Фриленды
Шрифт:
— Теперь, если я ослепну, тебя я все равно узнаю. Поцелуй меня еще раз, Дирек. Ты, наверно, устал.
Поцелуй этот, под сенью старого, темного дома, длился долго. Затем на цыпочках — она впереди, а Дирек за ней, — останавливаясь при каждом шорохе и затаив дыхание, они разошлись по своим комнатам. А часы пробили три.
Глава XVI
Феликс, как человек вполне современных взглядов, примирился с мыслью, что верховодит теперь молодежь. Его мучили всякие страхи, и оба они с Флорой не хотели расставаться с дочерью, но что поделаешь — Недда вольна распоряжаться своей судьбой.

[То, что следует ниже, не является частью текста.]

-- ==== Sys2Proof/Machine/CmdBasic.lean ====
section
/-! DEFINITION. The commands of the command interface itself (R253 to R262), and the register writes that the table lists as commands of
their own. -/

namespace Sys2Proof.Machine

/-! ### PING, GET_INFO, GET_STATUS (R255 to R257) -/

/-- PING (R255) -/
def execPing (rq : Rq) (s : State) : Res :=
  request rq 0x00 anyMode (fun n => n ≤ 1024) false (fun s => repOk rq.payload s) s

/-- The 64 bytes of GET_INFO (R256). -/
def infoBytes (s : State) : List Byte :=
  ascii "DLW1440-QW" ++ List.replicate 6 0 ++ le 8 Config.uid.toNat ++ le 1 stepLetter ++ le 1 stepNumber ++ le 2 0x0100 ++
    le 4 Config.romVersion.toNat ++ le 4 s.cmd.patchVer ++ le 1 s.ao.i2cAddr ++ le 1 (flag Config.debugFused 0) ++
    le 2 1024 ++ le 1 64 ++ le 1 64 ++ le 2 0 ++ le 4 s.ao.cycles ++ le 4 s.ao.seconds ++ List.replicate 12 0

/-- GET_INFO (R256) -/
def execGetInfo (rq : Rq) (s : State) : Res :=
  request rq 0x01 anyMode (lenIs 0) false (fun s => repOk (infoBytes s) s) s

/-- The 32 bytes of GET_STATUS (R257). -/
def statusBytes (s : State) : List Byte :=
  le 1 (modeCode s.pwr.mode) ++ le 1 s.pwr.prevMode ++ le 1 s.pwr.entryCause ++ le 1 (causeLevel s.flt) ++ le 4 s.ft.frameCount ++
    le 1 s.cmd.cq.length ++ le 1 s.cmd.outstanding.length ++ le 1 (flag s.cmd.locked 0) ++ le 1 s.pwr.kindleStep ++
    le 2 (linksWord s) ++ le 2 (twos 16 s.thm.tS) ++ le 2 s.arr.gref ++ le 1 s.thm.f ++
    le 1 (flag s.pwr.dark 0 + flag s.pwr.readyPin 1 + flag (faultNLow s) 2 + flag (irqNLow s) 3 + flag (s.twn.state = 2) 4) ++
    le 4 (defectCount s) ++ le 4 s.ao.seconds ++ le 2 (match s.flt.first with | some r => r.code | none => 0) ++ le 2 0

/-- GET_STATUS (R257) -/
def execGetStatus (rq : Rq) (s : State) : Res :=
  request rq 0x02 anyMode (lenIs 0) false (fun s => repOk (statusBytes s) s) s

/-! ### READ_REG (R259) -/

/-- The address and count checks of R259, with the largest count. -/
def rangeOk (addr count most : Nat) : Bool :=
  addr % 4 = 0 && decide (1 ≤ count) && decide (count ≤ most) && decide (addr + 4 * (count - 1) < 0xF0000)

/-- READ_REG over a given way to read its words. -/
def readRegWith (reads : Nat → Nat → State → List Byte × State) (rq : Rq) (s : State) : Res :=
  let addr := field rq.payload 0 4
  let count := field rq.payload 4 2
  request rq 0x03 anyMode (lenIs 8) false (fun s =>
    if !rangeOk addr count 256 then rep stBadParam s
    else
      let (b, s) := reads count addr s
      repOk b s) s

/-- READ_REG (R259) -/
def execReadReg (rq : Rq) (s : State) : Res := readRegWith regReads rq s

/-- RAW_CAPTURE (R211, R259): READ_REG of LNK_LANEl_RAW0, with the 40-bit word that stands on the lane and the line bits that have come
for its pattern checker. -/
def execRawCapture (h : Hdr) (l raw : Nat) (line : List Bool) (s : State) : Res :=
  let a := 0x20124 + 0x40 * l
  if l < 5 then
    readRegWith (fun _ _ s =>
      let s := checkLine l line (if (rawLane a s).isSome then capture l raw s else s)
      (le 4 (regRead a s), s)) { src := h.src, tag := h.tag, payload := le 4 a ++ le 2 1 ++ le 2 0 } s
  else .fault .noSuchUnit

/-! ### WRITE_REG (R260, R262) -/

/-- Blocks that the configuration lock closes. -/
def lockedBlocks : List Nat := [0x1, 0x2, 0x3, 0x4, 0x5, 0x8, 0x9, 0xA, 0xB, 0xC, 0xD]

/-- A word lies in a locked block; DRV_MAP_GAIN stays open. -/
def lockedWord (a : Nat) : Bool := decide (a < 0xF0000) && lockedBlocks.contains (a / 65536) && a ≠ 0x50204

/-- The words that the lock check of WRITE_REG covers (R260) include a locked one. -/
def writeLocked (payload : List Byte) : Bool :=
  let addr := field payload 0 4 / 4 * 4
  let most := if (field payload 6 1).testBit 0 then 127 else 254
  (List.range (max 1 (min (field payload 4 2) most))).any (fun i => lockedWord (addr + 4 * i))

/-- Address, count and length checks of WRITE_REG (R260). -/
def writeFieldsOk (payload : List Byte) : Bool :=
  let masked := (field payload 6 1).testBit 0
  let count := field payload 4 2
  decide (8 ≤ payload.length) && rangeOk (field payload 0 4) count (if masked then 127 else 254) &&
    payload.length = 8 + (if masked then 8 else 4) * count

/-- What WRITE_REG does once its lock and field checks have passed; a re-kindle starts when the words are written (R338). -/
def writeRegBody (wr : Nat → Nat → State → WriteRes) (payload : List Byte) : Body := fun s =>
  if !writeFieldsOk payload then rep stBadParam s
  else
    let (e, rek, s) := regWritesBy wr ((field payload 6 1).testBit 0) payload (field payload 0 4) (field payload 4 2) 0 s
    let s := if rek then rekindle 2 s else s
    match e with
    | none => rep stOk s
    | some (st, i) => ({ status := st, payload := le 2 i }, s)

/-- WRITE_REG whose words are written by `wr`. -/
def writeRegs (wr : Nat → Nat → State → WriteRes) (rq : Rq) (s : State) : Res :=
  request rq 0x04 anyMode (fun _ => true) (writeLocked rq.payload) (writeRegBody wr rq.payload) s

/-- WRITE_REG (R260) -/
def execWriteReg (rq : Rq) (s : State) : Res := writeRegs regWrite rq s

/-- WRITE_REG of one word, written by `wr`. -/
def writeOneBy (wr : Nat → Nat → State → WriteRes) (h : Hdr) (a v : Nat) (s : State) : Res :=
  writeRegs wr { src := h.src, tag := h.tag, payload := le 4 a ++ le 2 1 ++ le 2 0 ++ le 4 v } s

/-- WRITE_REG of one word. -/
def writeOne (h : Hdr) (a v : Nat) (s : State) : Res := writeOneBy regWrite h a v s

/-! ### GET_COMPLETIONS, LOCK_CONFIG (R251, R253, R261) -/

/-- The 16 bytes of a completion entry (R251). -/
def entryBytes (e : CqEntry) : List Byte :=
  le 2 e.handle ++ le 1 e.opcode ++ le 1 e.status ++ le 1 e.source ++ le 3 0 ++ le 4 e.r0 ++ le 4 e.r1

/-- GET_COMPLETIONS (R253): the entries returned leave the queue, and their handles are free again (R250). -/
def execGetCompletions (rq : Rq) (s : State) : Res :=
  let k := field rq.payload 0 1
  request rq 0x05 anyMode (lenIs 4) false (fun s =>
    if k < 1 || 63 < k then rep stBadParam s
    else
      let out := s.cmd.cq.take k
      let left := s.cmd.cq.drop k
      let gone := out.map (·.handle)
      repOk (le 1 out.length ++ le 1 left.length ++ le 2 0 ++ out.flatMap entryBytes)
        { s with cmd := { s.cmd with cq := left, outstanding := s.cmd.outstanding.filter (fun h => !gone.contains h) } }) s

/-- LOCK_CONFIG (R261) -/
def execLockConfig (rq : Rq) (s : State) : Res :=
  request rq 0x06 (fun s => s.pwr.mode = .beam) (lenIs 0) false (fun s =>
    if s.cmd.locked then rep stOk s
    else rep stOk (note (ev 0x0D05 s.ao.seconds s.ft.frameCount 0 0) { s with cmd := { s.cmd with locked := true } })) s

/-! ### Register writes that the table lists as commands -/

/-- FTIMER_CTL_WRITE (R30) -/
def execFtimerCtlWrite (h : Hdr) (w : Word) (s : State) : Res := writeOne h 0x50100 w.toNat s

/-- COMPOSE_LEAD_WRITE (R23) -/
def execComposeLeadWrite (h : Hdr) (w : Word) (s : State) : Res := writeOne h 0x50108 w.toNat s

/-- ARRAY_CTL_WRITE (R79) -/
def execArrayCtlWrite (h : Hdr) (w : Word) (s : State) : Res := writeOne h 0x50000 w.toNat s

/-- BUDGET_WRITE (R72) -/
def execBudgetWrite (h : Hdr) (w : Word) (s : State) : Res := writeOne h 0x5000C w.toNat s

/-- HDRM_DUTY_WRITE (R75) -/
def execHdrmDutyWrite (h : Hdr) (w : Word) (s : State) : Res := writeOne h 0x50024 w.toNat s

/-- WICK_DATA_WRITE (R80) -/
def execWickDataWrite (h : Hdr) (w : Word) (s : State) : Res := writeOne h 0x50034 w.toNat s

/-- FLT_LATCHED_WRITE (R335 to R338) -/
def execFltLatchedWrite (h : Hdr) (w : Word) (during : List RawEvent) (s : State) : Res :=
  writeOneBy (fun _ v s => writeLatched during v s) h 0x80010 w.toNat s

/-- FLT_ACKED_WRITE (R334) -/
def execFltAckedWrite (h : Hdr) (w : Word) (during : List RawEvent) (s : State) : Res :=
  writeOneBy (fun _ v s => writeAcked during v s) h 0x80014 w.toNat s

/-- SELFTEST (R344) -/
def execSelftest (h : Hdr) (w : Word) (s : State) : Res := writeOne h 0x80000 w.toNat s

/-- GU_FEED (R174) -/
def execGuFeed (h : Hdr) (n : Nat) (w : Word) (s : State) : Res :=
  if n < 8 then writeOne h (0x7011C + 0x40 * n) w.toNat s else .fault .noSuchUnit

/-- GU_RESTART (R177) -/
def execGuRestart (h : Hdr) (n : Nat) (w : Word) (s : State) : Res :=
  if n < 8 then writeOne h (0x70100 + 0x40 * n) w.toNat s else .fault .noSuchUnit

/-- GU_CAPTURE (R176) -/
def execGuCapture (h : Hdr) (n : Nat) (w : Word) (s : State) : Res :=
  if n < 8 then writeOne h (0x70100 + 0x40 * n) w.toNat s else .fault .noSuchUnit

/-- READ64 (R302) -/
def execRead64 (h : Hdr) (s : State) : Res := writeOne h 0xC004C 1 s

/-- WRITE64 (R302) -/
def execWrite64 (h : Hdr) (s : State) : Res := writeOne h 0xC004C 2 s

/-- FADD32 (R302) -/
def execFadd32 (h : Hdr) (s : State) : Res := writeOne h 0xC004C 3 s

/-- FADD64 (R302) -/
def execFadd64 (h : Hdr) (s : State) : Res := writeOne h 0xC004C 4 s

/-- SWAP32 (R302) -/
def execSwap32 (h : Hdr) (s : State) : Res := writeOne h 0xC004C 5 s

/-- SWAP64 (R302) -/
def execSwap64 (h : Hdr) (s : State) : Res := writeOne h 0xC004C 6 s

/-- BANK_USE_WRITE (R305) -/
def execBankUseWrite (h : Hdr) (bank : Nat) (w : Word) (s : State) : Res :=
  if bank < 64 then writeOne h (0xC0100 + 4 * bank) w.toNat s else .fault .noSuchUnit

/-- LANE_TEST_MODE (R211) -/
def execLaneTestMode (h : Hdr) (l : Nat) (w : Word) (s : State) : Res :=
  if l < 5 then writeOne h (0x20100 + 0x40 * l) w.toNat s else .fault .noSuchUnit

/-- LANE_MISSION_MODE (R211) -/
def execLaneMissionMode (h : Hdr) (l : Nat) (w : Word) (s : State) : Res :=
  if l < 5 then writeOne h (0x20100 + 0x40 * l) w.toNat s else .fault .noSuchUnit

/-- TX_PATTERN_WRITE (R213) -/
def execTxPatternWrite (h : Hdr) (twin : Bool) (w : Word) (s : State) : Res :=
  writeOne h (if twin then 0x2000C else 0x20008) w.toNat s

/-- HRX_EN_WRITE (R217) -/
def execHrxEnWrite (h : Hdr) (w : Word) (s : State) : Res := writeOne h 0x20000 w.toNat s

/-- LAYER_SRC_WRITE (R228, R235) -/
def execLayerSrcWrite (h : Hdr) (w : Word) (s : State) : Res := writeOne h 0x20040 w.toNat s

end Sys2Proof.Machine
end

Дирек по-прежнему скрывал свои чувства, и если б не безмятежно-счастливое лицо дочери, Феликса одолели бы те же сомнения, что и Недду в первый вечер.
— Неприятный юноша, — заявил потом Джон. — Откуда, черт побери, у нашего Тода такой сын? Шейла — попросту одна из нынешних взбалмошных девиц, но в ней, по крайней мере, все понятно. Кстати, этот Каскот тоже довольно странный субъект.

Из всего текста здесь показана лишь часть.